I'd love to go to this exhibition. There were only a few Ron Mueck pieces in the Saatchi Gallery when I went, but they captured my attention more than skanky beds and stuffed sharks.
August 14, 2006
Incidentals
Three things that caught my eye on the walk between our hotel and Siam Square on the one Bangkok day I did bother to stop for photos.
Components of a street stall. Some assembly required.
Check out what I think is the only anti-Singapore graffiti I've ever seen in my life. [Backstory]
You're A Shopfront, Charlie Brown!
August 10, 2006
Hips Don't Lie
In a small Siam Square boutique selling office wear, I noticed that the friendly sales assistant serving me had a prominent Adam's apple, low husky voice, and gargantuan feet spilling out of her strappy heels.

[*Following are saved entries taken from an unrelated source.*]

-- ==== Sys2Proof/Machine/RegWrite.lean ====
section
/-! DEFINITION. Register accesses (R10 to R14, R55, R121, R245, R263, R274, R280, R287, R375, R381, R382): who may write what,
the effect of a write by the access type of each field, and the fabric path to the registers. -/

namespace Sys2Proof.Machine

/-! ## Accesses that reach no register (R10, R14) -/

/-- The width of the access is not the register's, or it is not aligned (R10, R379). -/
def badShape (off width : Nat) : Bool :=
  match regAt off with
  | some (r, _) => width != (if r.wide then 8 else 4)
  | none =>
    (match regAt (off - 4) with | some (r, _) => r.wide && decide (4 ≤ off) | none => false)
      || (width != 4 && width != 8) || off % width != 0

/-- The GLB identity registers: GLB_ID, GLB_DEVICE_ID, GLB_CAP0 and GLB_CAP1. -/
def identityReg (off : Nat) : Bool := off == 0 || off == 8 || off == 0x10 || off == 0x18 || off == 0x1C

/-- The registers that still read: every one in service; in stage 1 (R369) and in END and INVALID the identity, LC_STATE and LC_TOKEN (R238); while
halted after a tamper response the TMP, FB and LC blocks, the identity, GLB_STS and GLB_RST_STS (R263). -/
def State.readable (s : State) (off : Nat) : Bool :=
  if s.stage = 0xB ∨ s.stage = 1 then identityReg off || off == 0x0A0000 || off == 0x0A0004
  else if s.on R.TMP_STS_HALT then
    identityReg off || off == 0x20 || off == 0x34 || off / 0x10000 == 0x0C || off / 0x10000 == 0x0F || off / 0x10000 == 0x0A
  else decide (2 ≤ s.stage)

/-- What the administrative function reads at a BAR0 offset with an access of `width` bytes (R10, R14, R238, R263). -/
def State.bar0Read (s : State) (off width : Nat) : Nat :=
  if badShape off width || s.gated off || !s.readable off then 0 else s.view off

/-- An access of the wrong width or alignment reads zero or is dropped; the first since the cold reset is recorded. From
stage 1 on accesses reach the device (R369). -/
def State.badAccess (s : State) (off width : Nat) (isWrite : Bool) : State :=
  if !s.glb.powered ∨ s.stage = 0 ∨ s.glb.badSeen ∨ !badShape off width then s
  else ({ s with glb := { s.glb with badSeen := true } }).record 0x0203 1 devScope off width (b2n isWrite)

/-- The master group of a source (R275). -/
def groupOf : Src → Nat
  | .corePriv => 0 | .core => 1 | .admin => 2 | .tamp => 5 | .debug => 7

/-- The master number a violation of a source names: 1,024 for the administrative function (R14), 1 for Tamp (R275); the commands of
the table name no core. -/
def masterOf : Src → Nat
  | .admin => 1024 | .tamp => 1 | _ => 0

/-- An access to a block whose clock gate is off: the guard of the group captures it with cause GATED (R14). -/
def State.gatedAccess (s : State) (src : Src) (off : Nat) (isWrite : Bool) : State :=
  if s.glb.powered ∧ (regAt off).isSome ∧ s.gated off then s.violate (groupOf src) 1 (b2n isWrite) (0x10000000 + off) (masterOf src) 0 else s

/-! ## Fields by access type (R11) -/

/-- A write to an ST field: staged, unless a GLB_CFG_CMD operation runs (R375, R377). -/
def State.stageField (s : State) (f : Field) (i v : Nat) (sess : Option Nat) : State :=
  if s.on R.GLB_CFG_STS_BUSY then s.set R.GLB_CFG_STS_LATE 0 1 else (s.shadow f i v sess).touchStaged

/-- What a register write does to one field. -/
def State.writeField (s : State) (sess : Option Nat) (f : Field) (i word : Nat) : State :=
  let v := word / 2 ^ f.lo % 2 ^ f.width
  match f.acc with
  | .rw | .rws => s.set f i v
  | .w1c => s.set f i (s.get f i ^^^ (s.get f i &&& v))
  | .w1s => s.set f i (s.get f i ||| v)
  | .st => s.stageField f i v sess
  | .ro | .wo => s

/-- A write of every field of a register by its access type (R11, R13); nothing where no register lies (R14). -/
def State.writeFields (s : State) (sess : Option Nat) (off word : Nat) : State :=
  match regAt off with
  | some (r, i) => r.fields.foldl (fun t f => t.writeField sess f i word) s
  | none => s

/-- The W1C fields of a register alone. -/
def State.writeClears (s : State) (off word : Nat) : State :=
  match regAt off with
  | some (r, i) => (r.fields.filter (fun f => f.acc == .w1c)).foldl (fun t f => t.writeField none f i word) s
  | none => s

/-! ## Who may write (R287) -/

/-- GRD and MSC registers take RW, ST and WO writes from privileged control cores only (R287). -/
def guardOwned (off : Nat) : Bool := off / 0x10000 == 0x0D || off / 0x10000 == 0x0E

/-- A write R287 keeps out: of the administrative function, the W1C fields act, the rest is dropped and recorded; of a core in user
mode, of Tamp and of the debug master, nothing acts. -/
def State.guardKept (s : State) (src : Src) (off word : Nat) : State :=
  if src ≠ .admin then s else
  let t := s.writeClears off word
  let only := match regAt off with | some (r, _) => r.fields.all (fun f => f.acc == .w1c || f.acc == .ro) | none => true
  if !only then t.writeDropped off else t

/-! ## Enables, the battery's events, staged registers with a session -/

/-- The IRQ_EN registers: offset, field, the offset of the status register, and the vector. -/
def irqTable : List (Nat × Field × Nat × Nat) := [
  (0x010028, R.HIF_IRQ_EN_EN, 0x010020, 0),
  (0x02002C, R.TRV_IRQ_EN_EN, 0x020028, 1),
  (0x080028, R.KS_IRQ_EN_EN, 0x080020, 2),
  (0x090010, R.RNG_IRQ_EN_EN, 0x090008, 3),
  (0x0A001C, R.LC_IRQ_EN_EN, 0x0A0018, 4),
  (0x0C0014, R.TMP_IRQ_EN_EN, 0x0C0008, 5),
  (0x0D0004, R.GRD_IRQ_EN_EN, 0x0D0000, 6),
  (0x0E0030, R.MSC_IRQ_EN_EN, 0x0E0020, 7),
  (0x0F0058, R.FB_IRQ_EN_EN, 0x0F0054, 8),
  (0x10002C, R.UPD_IRQ_EN_EN, 0x100028, 9),
  (0x110028, R.CLK_IRQ_EN_EN, 0x110020, 10),
  (0x120020, R.DOSE_IRQ_EN_EN, 0x120018, 11),
  (0x130020, R.NET_IRQ_EN_EN, 0x130018, 12)]

/-- The enables, the status register and the vector of the IRQ_EN register at `off`. -/
def irqOf (off : Nat) : Option (Field × Nat × Nat) := (irqTable.find? (fun e => e.1 == off)).map Prod.snd

/-- A write of TMP_BAT_EVT (R274): in SERVICE it needs a session. -/
def State.batEvtWrite (s : State) (word : Nat) : State :=
  if s.get R.LC_STATE_CODE = 3 ∧ !s.holds devSession roleSO then s.writeDropped 0x0C000C else s.writeFields none 0x0C000C word

/-- A write of TU_SLICE_POLICY[n] (R121): staged under a Security Officer session of the slice only. -/
def State.policyWrite (s : State) (n word : Nat) : State :=
  let off := 0x031000 + 4 * n
  if s.holds n roleSO then s.writeFields (some (s.session n).id) off word else s.writeDropped off

/-- A write of LC_DBG_POLICY (R246). -/
def State.dbgPolicyWrite (s : State) (word : Nat) : State :=
  if s.holds devSession roleSO then s.writeFields (some (s.session devSession).id) 0x0A0028 word else s.writeDropped 0x0A0028

/-- A write of TMP_MESH_CFG or TMP_TS_CFG (R265, R266): dropped in SERVICE. -/
def State.sealedWrite (s : State) (off word : Nat) : State :=
  if s.get R.LC_STATE_CODE = 3 then s.writeDropped off else s.writeFields none off word

/-- A write of NET_SLICE[n]: REPL is read-only on members other than the home (R362). -/
def State.netSliceWrite (s : State) (n word : Nat) : State :=
  if s.on R.NET_SLICE_REPL n ∧ !s.isHome n then s else s.writeFields none (0x131000 + 4 * n) word

/-! ## Command registers -/

/-- What host memory holds where a command register points: outside the device, so free bytes (assumption 53). -/
def State.hostMemory (s : State) (n : Nat) : Bytes × State := s.randomBytes n

/-- HIF_SLICE_CMD (R64). -/
def State.sliceCmdWrite (s : State) (word : Nat) : State :=
  let n := bits word 9 0
  match bits word 31 28 with
  | 1 => s.sliceLoad n
  | 2 => s.sliceCmd n .reset
  | 3 => s.sliceCmd n .quiesce
  | 4 => s.sliceCmd n .resume
  | 5 => s.sliceCmd n .disable
  | _ => if s.on R.HIF_SLICE_CMD_STS_BUSY then s else s.sliceErr 1

/-- LC_DBG_CMD (R249, R250). -/
def State.dbgCmdWrite (s : State) (word : Nat) : State :=
  match bits word 31 28 with
  | 1 => s.dbgChallenge (bits word 3 0)
  | 2 => let (b, t) := s.hostMemory 224; t.dbgRespond (bits word 3 0) (some b)
  | _ => if s.on R.LC_DBG_STS_BUSY then s else s.dbgReply 1

/-- LC_OTP_CMD (R254). -/
def State.otpCmdWrite (s : State) (word : Nat) : State :=
  match bits word 31 28 with
  | 1 => s.otpProgram (bits word 7 0)
  | 2 => s.otpRead (bits word 7 0)
  | _ => if s.on R.LC_OTP_STS_BUSY then s else s.otpErr 1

I picked out a top I wanted to try on. "This one, got my size?"
She approached me with a tape measure, encircled my shoulder blades with it dramatically, and measured my bust. "Okay," she nodded.
I picked out a skirt I wanted to try on. "This one, also got my size?"
She approached me with a tape measure, encircled my butt with it dramatically, and measured my hips. "OOOOO!" she giggled, covering her mouth as her mascara'd eyelashes fluttered in alternate shock and glee.
"Sorry ma'am, this one don't have large size."
August 7, 2006
He Was As Long As His Song Names
While I try to find the time to write about the Bangkok tranny who laughed out loud at the immensity of my hips, and the go-go boys who played soccer with their dicks, you may wish to partake of some rather more refined knob jokes. I present to you hipster erotica:
"Sufjan Stevens and I sat on the edge of my bed and talked for hours about everything. It sounds dumb to say it, but he actually gets me. He said that I was one of the most genuine people he’d ever met, and that I was actually cool, not like one of those people who obviously wants to be cool, but who just is, like a coolness that comes from deep within and is as much a refutation of cool as an embrace of it."
August 4, 2006
Blip
The quick news, which is all I have time to write in my free 15 minutes Internet in the Changi departure lounge, is that Fay's bald head has now raised over $10,000, Mogwai was pretty amazing and played Xmas Steps which is my favourite song on my favourite Mogwai album (EP + 6), and today I'm off to Bangkok for a bachelorette party. And of course, I haven't finished writing about the Kuching trip, the Vietnam trip, last summer's Europe trip, any of the music I've been listening to lately, any of the books that make my commute bearable, the Singapore Idol greatness that is Mathilda D'Silva singing Led Zeppelin, the Grey's Anatomy hilarity that is Dr Bailey saying "O'Malley! Stop. Lookin'. At my va-jay-jay!", my attempts at combining a weight loss regime and Japanese all-you-can-eat buffets, and of course nothing at all, at all, about how work is reducing me to a pale shadow of the person I once was.